(What you are asked to do):
Please say how many lines of the listing hold "intro", with no other words in the answer.

(Material shown):
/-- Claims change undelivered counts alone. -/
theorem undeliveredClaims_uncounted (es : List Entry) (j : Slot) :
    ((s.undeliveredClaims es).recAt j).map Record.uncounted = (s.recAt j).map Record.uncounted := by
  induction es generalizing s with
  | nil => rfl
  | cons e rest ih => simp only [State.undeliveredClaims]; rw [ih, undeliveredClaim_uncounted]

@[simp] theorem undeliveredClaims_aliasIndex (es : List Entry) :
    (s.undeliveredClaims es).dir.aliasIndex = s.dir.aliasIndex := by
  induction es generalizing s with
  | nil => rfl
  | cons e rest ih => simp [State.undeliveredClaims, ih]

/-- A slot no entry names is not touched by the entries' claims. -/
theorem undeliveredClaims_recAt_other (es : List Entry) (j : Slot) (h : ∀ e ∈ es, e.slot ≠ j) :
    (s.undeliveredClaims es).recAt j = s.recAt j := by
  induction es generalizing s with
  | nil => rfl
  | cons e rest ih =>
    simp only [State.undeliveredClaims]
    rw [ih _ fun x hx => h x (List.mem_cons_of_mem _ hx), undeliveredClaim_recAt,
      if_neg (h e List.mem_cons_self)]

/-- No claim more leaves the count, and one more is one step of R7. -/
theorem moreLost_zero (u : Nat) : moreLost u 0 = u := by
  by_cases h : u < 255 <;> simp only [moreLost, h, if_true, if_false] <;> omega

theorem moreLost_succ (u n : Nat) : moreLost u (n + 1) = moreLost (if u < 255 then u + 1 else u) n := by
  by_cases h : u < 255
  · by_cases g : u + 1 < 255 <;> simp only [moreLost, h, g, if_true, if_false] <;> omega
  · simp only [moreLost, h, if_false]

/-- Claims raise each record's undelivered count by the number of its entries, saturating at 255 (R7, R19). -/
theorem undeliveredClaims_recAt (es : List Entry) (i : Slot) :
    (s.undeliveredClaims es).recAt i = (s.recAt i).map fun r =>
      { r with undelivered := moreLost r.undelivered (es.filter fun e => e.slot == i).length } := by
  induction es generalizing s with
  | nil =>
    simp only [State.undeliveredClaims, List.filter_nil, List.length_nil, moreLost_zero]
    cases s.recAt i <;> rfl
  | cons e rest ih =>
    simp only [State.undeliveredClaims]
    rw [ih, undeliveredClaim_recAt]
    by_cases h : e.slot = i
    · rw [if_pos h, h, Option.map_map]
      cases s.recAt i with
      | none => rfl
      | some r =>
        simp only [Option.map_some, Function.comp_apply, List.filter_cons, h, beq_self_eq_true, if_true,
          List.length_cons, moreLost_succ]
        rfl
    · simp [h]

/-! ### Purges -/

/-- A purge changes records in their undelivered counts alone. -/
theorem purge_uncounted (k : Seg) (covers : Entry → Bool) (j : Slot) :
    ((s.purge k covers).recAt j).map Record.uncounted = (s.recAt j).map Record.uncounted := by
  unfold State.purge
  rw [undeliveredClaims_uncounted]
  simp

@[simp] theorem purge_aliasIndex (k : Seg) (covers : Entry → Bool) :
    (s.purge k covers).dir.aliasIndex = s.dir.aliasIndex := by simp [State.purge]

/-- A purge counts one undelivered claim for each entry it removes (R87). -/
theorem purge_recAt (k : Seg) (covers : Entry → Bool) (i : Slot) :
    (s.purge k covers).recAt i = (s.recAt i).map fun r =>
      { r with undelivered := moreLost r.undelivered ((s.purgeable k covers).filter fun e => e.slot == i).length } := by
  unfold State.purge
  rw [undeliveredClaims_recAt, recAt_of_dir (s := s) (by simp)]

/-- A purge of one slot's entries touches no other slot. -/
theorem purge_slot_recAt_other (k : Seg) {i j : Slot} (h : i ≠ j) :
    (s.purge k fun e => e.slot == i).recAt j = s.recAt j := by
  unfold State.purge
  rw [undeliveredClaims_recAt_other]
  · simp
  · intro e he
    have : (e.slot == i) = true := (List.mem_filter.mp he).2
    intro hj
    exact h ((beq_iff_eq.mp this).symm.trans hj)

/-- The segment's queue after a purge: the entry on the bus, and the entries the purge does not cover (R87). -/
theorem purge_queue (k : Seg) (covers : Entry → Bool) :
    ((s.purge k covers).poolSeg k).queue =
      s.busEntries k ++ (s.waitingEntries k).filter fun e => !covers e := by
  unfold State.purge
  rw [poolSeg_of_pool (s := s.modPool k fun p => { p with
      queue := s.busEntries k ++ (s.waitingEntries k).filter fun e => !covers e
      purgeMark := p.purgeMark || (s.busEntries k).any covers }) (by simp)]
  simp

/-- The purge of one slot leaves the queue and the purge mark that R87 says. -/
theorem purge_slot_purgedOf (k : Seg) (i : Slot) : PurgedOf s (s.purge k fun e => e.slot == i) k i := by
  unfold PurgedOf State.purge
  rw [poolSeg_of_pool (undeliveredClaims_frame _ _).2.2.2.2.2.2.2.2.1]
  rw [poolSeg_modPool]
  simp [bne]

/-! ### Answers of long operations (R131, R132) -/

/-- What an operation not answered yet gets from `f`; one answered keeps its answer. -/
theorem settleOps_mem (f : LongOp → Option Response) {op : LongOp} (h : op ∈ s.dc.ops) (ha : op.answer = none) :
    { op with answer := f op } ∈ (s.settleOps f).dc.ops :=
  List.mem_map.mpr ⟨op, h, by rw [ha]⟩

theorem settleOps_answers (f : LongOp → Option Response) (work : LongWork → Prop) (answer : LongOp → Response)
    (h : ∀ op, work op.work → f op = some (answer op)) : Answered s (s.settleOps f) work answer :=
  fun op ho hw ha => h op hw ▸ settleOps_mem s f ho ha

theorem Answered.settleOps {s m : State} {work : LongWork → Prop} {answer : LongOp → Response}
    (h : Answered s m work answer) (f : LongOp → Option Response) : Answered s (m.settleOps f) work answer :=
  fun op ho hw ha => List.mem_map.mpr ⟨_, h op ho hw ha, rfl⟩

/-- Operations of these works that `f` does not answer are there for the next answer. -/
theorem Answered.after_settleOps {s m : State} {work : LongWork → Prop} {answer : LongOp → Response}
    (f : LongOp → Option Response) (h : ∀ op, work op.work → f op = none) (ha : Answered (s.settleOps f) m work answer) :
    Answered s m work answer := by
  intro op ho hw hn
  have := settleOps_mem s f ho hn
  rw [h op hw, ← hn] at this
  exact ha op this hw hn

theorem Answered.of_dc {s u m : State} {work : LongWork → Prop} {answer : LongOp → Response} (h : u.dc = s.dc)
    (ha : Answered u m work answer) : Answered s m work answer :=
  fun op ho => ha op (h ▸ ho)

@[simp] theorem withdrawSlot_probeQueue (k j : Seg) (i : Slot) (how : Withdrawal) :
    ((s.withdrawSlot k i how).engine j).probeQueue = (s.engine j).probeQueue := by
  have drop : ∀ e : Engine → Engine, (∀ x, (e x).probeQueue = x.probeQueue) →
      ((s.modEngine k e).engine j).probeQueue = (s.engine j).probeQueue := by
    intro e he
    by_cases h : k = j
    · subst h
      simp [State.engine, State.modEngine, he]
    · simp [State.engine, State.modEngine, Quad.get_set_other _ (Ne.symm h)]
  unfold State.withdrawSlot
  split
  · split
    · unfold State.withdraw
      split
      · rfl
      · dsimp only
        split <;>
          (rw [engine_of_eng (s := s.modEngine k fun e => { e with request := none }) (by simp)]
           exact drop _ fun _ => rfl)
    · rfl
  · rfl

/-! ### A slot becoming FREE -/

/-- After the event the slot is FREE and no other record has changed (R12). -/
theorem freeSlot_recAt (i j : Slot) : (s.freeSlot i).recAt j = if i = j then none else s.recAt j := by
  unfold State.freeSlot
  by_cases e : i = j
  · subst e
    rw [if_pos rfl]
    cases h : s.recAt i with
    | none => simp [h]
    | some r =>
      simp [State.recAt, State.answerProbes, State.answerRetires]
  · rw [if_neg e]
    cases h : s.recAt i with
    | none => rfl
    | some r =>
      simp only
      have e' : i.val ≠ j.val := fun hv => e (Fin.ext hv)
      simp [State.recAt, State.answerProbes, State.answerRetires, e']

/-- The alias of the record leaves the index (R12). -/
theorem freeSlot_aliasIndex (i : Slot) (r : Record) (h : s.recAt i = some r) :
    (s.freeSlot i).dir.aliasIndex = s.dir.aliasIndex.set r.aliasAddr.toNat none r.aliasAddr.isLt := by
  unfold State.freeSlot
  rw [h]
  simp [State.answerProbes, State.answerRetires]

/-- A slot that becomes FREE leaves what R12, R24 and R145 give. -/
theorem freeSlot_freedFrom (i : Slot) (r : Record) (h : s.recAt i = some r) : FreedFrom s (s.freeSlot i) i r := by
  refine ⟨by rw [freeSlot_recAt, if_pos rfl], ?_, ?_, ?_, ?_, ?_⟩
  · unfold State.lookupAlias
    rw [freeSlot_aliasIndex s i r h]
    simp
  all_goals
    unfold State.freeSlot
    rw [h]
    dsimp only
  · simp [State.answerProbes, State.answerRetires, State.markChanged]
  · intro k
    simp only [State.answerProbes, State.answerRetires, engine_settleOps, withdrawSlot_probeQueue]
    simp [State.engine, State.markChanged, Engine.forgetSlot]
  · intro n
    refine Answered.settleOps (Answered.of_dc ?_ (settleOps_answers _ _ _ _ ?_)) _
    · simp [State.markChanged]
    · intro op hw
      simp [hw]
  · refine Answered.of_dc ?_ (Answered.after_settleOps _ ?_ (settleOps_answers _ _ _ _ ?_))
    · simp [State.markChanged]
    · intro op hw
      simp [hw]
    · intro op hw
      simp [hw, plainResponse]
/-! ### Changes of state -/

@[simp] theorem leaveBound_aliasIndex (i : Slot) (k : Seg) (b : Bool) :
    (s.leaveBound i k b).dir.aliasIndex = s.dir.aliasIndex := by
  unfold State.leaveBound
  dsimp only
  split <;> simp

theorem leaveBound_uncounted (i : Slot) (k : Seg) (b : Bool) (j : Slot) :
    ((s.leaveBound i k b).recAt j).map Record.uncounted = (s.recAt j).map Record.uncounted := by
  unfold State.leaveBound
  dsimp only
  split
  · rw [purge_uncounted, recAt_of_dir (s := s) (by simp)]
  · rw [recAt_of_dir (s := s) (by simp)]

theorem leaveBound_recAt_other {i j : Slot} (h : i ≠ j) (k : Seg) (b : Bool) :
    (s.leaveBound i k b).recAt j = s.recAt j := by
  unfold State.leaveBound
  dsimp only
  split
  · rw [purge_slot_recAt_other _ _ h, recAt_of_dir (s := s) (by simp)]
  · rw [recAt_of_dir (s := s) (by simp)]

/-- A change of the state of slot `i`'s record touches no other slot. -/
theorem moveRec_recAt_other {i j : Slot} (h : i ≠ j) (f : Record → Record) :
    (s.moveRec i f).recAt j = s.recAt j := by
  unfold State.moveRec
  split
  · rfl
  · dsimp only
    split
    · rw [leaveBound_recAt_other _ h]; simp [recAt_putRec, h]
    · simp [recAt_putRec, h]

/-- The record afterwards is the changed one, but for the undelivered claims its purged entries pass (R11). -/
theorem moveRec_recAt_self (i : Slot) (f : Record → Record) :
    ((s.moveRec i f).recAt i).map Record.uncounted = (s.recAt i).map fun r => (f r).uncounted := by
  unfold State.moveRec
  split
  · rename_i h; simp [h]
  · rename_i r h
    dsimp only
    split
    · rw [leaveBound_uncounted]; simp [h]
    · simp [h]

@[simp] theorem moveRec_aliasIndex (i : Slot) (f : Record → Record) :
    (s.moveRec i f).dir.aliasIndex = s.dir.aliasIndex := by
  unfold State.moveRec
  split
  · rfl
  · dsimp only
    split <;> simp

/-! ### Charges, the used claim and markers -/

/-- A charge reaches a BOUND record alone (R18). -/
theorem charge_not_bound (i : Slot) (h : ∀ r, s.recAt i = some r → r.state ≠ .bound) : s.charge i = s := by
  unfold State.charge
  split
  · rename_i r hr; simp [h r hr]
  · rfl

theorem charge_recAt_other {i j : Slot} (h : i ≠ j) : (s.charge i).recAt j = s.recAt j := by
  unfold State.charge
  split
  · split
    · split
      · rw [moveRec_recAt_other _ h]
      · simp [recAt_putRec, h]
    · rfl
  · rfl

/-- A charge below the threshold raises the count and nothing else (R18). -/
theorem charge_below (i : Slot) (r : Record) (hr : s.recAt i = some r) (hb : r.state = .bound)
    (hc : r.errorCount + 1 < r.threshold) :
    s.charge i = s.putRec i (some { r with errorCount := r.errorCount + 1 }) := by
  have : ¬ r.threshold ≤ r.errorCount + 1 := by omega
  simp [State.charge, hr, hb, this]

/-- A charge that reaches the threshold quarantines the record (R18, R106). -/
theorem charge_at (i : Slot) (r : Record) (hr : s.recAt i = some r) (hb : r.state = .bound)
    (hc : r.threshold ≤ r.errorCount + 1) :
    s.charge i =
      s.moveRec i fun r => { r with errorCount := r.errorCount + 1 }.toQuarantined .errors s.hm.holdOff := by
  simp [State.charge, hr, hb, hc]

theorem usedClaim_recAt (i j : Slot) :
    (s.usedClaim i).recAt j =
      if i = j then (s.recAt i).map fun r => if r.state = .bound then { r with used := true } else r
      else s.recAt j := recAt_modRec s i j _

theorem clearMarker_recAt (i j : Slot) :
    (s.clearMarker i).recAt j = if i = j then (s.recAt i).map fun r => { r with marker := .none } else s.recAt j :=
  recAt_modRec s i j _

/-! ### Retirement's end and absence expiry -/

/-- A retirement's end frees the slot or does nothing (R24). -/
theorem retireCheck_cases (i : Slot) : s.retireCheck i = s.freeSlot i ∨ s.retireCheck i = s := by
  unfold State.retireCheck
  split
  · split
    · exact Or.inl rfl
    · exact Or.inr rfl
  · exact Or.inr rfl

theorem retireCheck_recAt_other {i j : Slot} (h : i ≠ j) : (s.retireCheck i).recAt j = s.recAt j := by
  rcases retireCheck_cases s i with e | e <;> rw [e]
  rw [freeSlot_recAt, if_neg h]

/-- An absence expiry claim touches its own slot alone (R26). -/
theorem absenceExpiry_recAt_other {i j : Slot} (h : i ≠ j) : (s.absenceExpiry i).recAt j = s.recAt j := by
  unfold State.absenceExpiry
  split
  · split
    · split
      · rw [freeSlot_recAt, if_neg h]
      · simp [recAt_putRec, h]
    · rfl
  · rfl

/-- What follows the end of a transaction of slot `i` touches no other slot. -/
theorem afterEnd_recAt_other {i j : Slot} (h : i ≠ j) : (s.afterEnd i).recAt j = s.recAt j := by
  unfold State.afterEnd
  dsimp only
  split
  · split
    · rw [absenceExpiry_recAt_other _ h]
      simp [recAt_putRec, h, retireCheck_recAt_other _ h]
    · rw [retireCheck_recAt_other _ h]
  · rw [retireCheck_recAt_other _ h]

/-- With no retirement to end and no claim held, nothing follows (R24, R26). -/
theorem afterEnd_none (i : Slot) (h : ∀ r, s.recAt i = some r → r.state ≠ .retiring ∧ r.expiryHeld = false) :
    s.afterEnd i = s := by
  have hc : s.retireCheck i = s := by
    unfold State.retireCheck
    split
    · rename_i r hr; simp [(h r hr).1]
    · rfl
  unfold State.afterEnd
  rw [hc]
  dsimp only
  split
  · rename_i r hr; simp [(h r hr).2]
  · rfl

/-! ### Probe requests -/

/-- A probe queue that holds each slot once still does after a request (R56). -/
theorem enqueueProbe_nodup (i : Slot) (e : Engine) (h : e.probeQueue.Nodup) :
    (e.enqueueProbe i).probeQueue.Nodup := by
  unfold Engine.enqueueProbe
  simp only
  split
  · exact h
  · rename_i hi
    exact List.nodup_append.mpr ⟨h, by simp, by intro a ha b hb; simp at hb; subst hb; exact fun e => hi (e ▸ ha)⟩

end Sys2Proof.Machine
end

==

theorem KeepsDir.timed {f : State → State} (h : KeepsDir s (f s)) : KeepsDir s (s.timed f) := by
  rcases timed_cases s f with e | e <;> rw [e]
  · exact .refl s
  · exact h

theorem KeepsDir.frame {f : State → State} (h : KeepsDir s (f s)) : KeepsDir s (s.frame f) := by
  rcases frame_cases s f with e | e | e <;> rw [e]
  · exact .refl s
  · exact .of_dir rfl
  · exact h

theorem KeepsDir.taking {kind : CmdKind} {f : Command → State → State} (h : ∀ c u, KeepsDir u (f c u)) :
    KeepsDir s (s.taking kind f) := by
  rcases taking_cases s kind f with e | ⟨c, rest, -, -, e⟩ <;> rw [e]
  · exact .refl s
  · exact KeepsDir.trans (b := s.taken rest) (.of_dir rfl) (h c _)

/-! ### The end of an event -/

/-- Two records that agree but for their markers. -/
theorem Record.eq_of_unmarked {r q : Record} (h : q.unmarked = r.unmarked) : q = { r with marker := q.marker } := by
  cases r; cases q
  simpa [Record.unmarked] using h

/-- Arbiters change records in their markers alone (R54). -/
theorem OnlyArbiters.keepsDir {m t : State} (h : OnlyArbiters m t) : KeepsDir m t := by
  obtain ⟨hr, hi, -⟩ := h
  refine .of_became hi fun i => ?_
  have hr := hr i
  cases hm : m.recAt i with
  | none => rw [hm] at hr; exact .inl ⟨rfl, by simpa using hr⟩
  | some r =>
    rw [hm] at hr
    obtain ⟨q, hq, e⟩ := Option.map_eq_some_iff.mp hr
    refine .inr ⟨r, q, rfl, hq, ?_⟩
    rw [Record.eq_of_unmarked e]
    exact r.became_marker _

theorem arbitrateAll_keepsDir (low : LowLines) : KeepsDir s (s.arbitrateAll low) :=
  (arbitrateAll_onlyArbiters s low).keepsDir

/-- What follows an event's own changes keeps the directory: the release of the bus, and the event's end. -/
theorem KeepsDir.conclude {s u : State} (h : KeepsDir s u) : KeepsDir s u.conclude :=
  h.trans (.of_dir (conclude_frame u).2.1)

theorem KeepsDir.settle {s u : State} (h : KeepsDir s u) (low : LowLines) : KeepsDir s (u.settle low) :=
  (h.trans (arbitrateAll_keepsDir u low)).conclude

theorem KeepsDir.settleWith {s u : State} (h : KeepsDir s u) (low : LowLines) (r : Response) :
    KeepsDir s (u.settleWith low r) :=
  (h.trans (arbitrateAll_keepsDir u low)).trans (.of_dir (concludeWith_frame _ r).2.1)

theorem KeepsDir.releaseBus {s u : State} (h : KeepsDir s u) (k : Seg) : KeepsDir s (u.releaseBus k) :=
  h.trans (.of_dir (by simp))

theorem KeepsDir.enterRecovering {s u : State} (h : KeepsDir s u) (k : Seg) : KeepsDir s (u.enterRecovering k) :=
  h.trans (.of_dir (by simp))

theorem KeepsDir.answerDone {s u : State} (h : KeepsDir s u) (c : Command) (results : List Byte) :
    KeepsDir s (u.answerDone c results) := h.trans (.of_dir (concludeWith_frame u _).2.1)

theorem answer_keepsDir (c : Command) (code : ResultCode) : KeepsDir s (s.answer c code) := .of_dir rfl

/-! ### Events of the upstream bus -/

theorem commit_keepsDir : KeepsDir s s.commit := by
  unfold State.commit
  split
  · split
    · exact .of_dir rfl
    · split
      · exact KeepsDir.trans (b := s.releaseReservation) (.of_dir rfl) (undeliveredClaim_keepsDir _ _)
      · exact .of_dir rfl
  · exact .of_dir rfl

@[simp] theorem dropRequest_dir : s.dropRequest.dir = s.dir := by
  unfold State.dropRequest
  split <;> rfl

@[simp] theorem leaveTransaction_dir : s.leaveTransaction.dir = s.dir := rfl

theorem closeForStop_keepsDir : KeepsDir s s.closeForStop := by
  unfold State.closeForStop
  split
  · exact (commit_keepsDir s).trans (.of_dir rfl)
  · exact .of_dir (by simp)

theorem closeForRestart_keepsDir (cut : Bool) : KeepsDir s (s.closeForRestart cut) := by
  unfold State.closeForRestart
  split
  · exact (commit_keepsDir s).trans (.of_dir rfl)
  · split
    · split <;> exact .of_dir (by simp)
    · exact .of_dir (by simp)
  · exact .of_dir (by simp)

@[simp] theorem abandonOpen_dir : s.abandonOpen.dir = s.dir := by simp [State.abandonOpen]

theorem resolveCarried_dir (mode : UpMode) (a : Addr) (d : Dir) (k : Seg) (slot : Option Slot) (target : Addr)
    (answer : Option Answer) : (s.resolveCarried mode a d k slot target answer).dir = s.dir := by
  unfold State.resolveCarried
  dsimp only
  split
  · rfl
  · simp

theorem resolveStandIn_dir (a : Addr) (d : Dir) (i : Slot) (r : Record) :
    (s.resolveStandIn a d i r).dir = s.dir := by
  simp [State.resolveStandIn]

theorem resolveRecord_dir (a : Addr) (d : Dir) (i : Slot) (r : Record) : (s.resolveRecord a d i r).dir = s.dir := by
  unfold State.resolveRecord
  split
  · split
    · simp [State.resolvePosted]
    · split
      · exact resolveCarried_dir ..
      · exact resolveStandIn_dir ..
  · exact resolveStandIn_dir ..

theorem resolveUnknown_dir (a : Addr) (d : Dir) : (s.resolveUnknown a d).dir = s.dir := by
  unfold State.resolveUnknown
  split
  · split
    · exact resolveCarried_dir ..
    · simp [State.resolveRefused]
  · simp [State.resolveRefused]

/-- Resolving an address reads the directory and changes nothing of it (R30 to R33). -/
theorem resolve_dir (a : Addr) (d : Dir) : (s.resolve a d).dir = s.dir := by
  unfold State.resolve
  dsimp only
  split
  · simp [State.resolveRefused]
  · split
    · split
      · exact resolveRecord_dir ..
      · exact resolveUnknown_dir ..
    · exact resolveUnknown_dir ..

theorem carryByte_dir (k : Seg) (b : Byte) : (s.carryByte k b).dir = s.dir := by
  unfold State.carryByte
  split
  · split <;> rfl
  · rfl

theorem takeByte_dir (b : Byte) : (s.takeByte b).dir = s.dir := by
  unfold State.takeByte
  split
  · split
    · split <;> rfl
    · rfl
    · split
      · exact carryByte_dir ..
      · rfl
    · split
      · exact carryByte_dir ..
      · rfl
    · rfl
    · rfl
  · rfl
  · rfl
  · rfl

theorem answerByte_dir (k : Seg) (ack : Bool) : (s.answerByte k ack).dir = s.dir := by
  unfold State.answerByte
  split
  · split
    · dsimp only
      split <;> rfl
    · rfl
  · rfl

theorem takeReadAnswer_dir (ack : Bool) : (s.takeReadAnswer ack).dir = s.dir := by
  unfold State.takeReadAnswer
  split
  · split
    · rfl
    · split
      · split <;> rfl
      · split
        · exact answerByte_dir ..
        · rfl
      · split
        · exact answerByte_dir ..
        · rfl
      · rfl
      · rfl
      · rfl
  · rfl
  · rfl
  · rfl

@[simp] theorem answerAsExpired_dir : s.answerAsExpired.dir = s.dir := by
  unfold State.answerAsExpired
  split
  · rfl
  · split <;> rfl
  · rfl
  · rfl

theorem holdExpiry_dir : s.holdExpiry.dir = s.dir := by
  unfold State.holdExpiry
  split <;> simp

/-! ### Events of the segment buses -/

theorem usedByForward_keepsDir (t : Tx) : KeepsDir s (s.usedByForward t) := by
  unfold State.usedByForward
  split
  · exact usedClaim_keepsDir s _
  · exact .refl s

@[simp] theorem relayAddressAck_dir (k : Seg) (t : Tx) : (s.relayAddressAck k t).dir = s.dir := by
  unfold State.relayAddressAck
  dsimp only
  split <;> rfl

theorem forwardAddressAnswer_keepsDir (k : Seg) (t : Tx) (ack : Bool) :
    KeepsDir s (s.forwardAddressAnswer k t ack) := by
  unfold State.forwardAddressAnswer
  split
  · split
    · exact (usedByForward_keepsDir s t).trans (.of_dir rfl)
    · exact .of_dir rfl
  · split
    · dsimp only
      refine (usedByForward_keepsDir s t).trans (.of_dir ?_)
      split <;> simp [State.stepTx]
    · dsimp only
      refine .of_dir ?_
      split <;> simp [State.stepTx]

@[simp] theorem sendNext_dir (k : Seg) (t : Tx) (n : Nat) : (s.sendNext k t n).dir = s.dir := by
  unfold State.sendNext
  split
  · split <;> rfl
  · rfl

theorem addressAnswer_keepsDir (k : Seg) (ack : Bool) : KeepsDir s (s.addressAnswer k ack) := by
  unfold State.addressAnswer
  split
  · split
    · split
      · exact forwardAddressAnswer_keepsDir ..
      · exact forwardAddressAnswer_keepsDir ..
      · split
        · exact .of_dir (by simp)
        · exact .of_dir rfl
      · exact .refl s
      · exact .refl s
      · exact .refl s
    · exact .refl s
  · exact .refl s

(Task solution):
10